━━━ Dataset extract ━━━

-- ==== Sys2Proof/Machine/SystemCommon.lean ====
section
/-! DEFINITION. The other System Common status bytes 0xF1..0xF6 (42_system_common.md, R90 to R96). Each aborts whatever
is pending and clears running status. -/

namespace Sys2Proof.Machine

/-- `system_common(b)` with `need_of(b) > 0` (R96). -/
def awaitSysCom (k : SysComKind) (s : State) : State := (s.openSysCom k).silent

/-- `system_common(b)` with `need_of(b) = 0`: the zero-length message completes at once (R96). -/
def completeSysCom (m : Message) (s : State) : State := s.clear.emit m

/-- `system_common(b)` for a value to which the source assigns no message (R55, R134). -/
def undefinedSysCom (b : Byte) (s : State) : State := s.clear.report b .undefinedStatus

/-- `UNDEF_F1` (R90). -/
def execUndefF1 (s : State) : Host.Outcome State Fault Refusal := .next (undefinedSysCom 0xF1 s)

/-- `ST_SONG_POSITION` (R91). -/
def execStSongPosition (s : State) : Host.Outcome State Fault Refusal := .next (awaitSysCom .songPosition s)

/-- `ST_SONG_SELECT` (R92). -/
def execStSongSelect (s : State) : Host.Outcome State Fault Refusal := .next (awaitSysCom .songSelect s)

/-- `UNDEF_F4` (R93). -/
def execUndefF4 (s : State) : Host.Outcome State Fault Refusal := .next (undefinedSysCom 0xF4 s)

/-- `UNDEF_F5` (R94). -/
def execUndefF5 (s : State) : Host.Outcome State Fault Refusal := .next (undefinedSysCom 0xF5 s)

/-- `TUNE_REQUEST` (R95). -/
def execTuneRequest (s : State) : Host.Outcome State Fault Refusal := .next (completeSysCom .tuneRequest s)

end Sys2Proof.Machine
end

━━━
━━━ Dataset extract ━━━

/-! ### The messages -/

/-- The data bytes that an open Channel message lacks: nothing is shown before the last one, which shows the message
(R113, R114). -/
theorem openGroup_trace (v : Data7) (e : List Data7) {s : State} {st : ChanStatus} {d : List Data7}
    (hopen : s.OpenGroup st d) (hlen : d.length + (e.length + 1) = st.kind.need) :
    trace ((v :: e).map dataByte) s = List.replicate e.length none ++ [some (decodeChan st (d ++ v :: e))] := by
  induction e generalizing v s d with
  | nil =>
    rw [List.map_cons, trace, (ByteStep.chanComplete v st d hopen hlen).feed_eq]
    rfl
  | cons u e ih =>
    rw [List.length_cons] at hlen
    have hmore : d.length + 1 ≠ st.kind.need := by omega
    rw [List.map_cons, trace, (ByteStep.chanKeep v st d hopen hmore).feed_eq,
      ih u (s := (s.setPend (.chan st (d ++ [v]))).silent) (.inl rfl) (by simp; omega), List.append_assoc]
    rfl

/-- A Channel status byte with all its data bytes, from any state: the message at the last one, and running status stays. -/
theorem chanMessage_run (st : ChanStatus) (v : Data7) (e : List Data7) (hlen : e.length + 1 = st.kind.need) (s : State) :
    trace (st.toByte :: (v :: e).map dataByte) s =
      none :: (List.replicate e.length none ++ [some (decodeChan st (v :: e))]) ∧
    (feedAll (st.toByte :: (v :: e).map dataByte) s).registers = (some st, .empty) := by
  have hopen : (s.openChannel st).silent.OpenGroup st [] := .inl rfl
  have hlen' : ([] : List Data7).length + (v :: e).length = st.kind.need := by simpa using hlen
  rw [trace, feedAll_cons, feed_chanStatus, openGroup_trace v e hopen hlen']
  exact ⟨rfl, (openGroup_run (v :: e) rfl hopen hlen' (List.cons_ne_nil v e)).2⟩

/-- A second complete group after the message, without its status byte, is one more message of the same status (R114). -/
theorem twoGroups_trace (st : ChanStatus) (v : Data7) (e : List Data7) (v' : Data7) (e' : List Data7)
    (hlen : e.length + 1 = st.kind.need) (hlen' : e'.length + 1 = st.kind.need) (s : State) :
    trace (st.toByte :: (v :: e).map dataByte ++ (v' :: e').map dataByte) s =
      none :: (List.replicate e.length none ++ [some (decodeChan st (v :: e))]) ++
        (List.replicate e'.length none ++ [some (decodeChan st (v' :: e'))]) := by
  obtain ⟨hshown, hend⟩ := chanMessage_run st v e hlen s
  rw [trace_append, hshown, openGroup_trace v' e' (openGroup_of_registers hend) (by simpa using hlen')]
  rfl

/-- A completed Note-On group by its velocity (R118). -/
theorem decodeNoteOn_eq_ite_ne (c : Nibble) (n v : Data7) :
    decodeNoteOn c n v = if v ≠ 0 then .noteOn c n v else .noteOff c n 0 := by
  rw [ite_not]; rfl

━━━

What is needed ->
When you reach the line with "-- ==== Sys2Proof/Machine/SystemCommon.lean" in the records above, start writing out lines exactly, and stop once the line with "def completeSysCom (m" has been written; include nothing else.

Task answer ->
-- ==== Sys2Proof/Machine/SystemCommon.lean ====
section
/-! DEFINITION. The other System Common status bytes 0xF1..0xF6 (42_system_common.md, R90 to R96). Each aborts whatever
is pending and clears running status. -/

namespace Sys2Proof.Machine

/-- `system_common(b)` with `need_of(b) > 0` (R96). -/
def awaitSysCom (k : SysComKind) (s : State) : State := (s.openSysCom k).silent

/-- `system_common(b)` with `need_of(b) = 0`: the zero-length message completes at once (R96). -/
def completeSysCom (m : Message) (s : State) : State := s.clear.emit m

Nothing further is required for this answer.